### THE DATA
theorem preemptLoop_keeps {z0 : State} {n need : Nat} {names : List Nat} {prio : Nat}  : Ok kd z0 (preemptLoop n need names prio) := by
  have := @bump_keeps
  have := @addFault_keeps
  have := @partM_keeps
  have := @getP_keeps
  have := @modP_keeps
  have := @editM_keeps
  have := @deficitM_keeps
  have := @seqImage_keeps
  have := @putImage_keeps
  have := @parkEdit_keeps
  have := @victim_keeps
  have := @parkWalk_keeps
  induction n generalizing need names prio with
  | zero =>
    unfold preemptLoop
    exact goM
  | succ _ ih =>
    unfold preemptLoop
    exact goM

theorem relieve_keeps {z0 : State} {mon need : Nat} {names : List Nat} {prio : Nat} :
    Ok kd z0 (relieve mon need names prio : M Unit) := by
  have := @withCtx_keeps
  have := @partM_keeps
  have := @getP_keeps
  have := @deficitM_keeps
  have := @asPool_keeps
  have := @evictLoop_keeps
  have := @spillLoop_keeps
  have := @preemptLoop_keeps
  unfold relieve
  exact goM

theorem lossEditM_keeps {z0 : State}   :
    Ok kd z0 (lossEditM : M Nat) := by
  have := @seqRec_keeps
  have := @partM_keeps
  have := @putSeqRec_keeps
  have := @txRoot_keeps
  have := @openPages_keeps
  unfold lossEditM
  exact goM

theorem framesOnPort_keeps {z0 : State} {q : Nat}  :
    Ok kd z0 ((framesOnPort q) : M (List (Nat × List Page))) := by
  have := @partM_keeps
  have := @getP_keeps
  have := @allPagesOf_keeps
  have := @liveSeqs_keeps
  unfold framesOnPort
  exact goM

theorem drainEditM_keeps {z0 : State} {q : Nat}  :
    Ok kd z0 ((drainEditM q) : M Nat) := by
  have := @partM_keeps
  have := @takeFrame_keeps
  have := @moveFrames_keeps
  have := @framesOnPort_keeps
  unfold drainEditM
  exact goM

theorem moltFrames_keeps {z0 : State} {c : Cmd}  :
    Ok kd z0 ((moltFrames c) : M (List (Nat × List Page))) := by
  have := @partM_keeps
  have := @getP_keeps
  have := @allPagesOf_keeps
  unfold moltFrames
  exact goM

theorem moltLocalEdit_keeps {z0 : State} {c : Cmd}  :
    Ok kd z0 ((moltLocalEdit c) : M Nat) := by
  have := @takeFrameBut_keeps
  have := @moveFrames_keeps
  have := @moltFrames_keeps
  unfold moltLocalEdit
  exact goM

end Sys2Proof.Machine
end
######
REQUIRED ACTION:
What lines hold the string "State"? Pick them out of the data.

OUTPUT OF THE EXERCISE:
theorem preemptLoop_keeps {z0 : State} {n need : Nat} {names : List Nat} {prio : Nat}  : Ok kd z0 (preemptLoop n need names prio) := by
theorem relieve_keeps {z0 : State} {mon need : Nat} {names : List Nat} {prio : Nat} :
theorem lossEditM_keeps {z0 : State}   :
theorem framesOnPort_keeps {z0 : State} {q : Nat}  :
theorem drainEditM_keeps {z0 : State} {q : Nat}  :
theorem moltFrames_keeps {z0 : State} {c : Cmd}  :
theorem moltLocalEdit_keeps {z0 : State} {c : Cmd}  :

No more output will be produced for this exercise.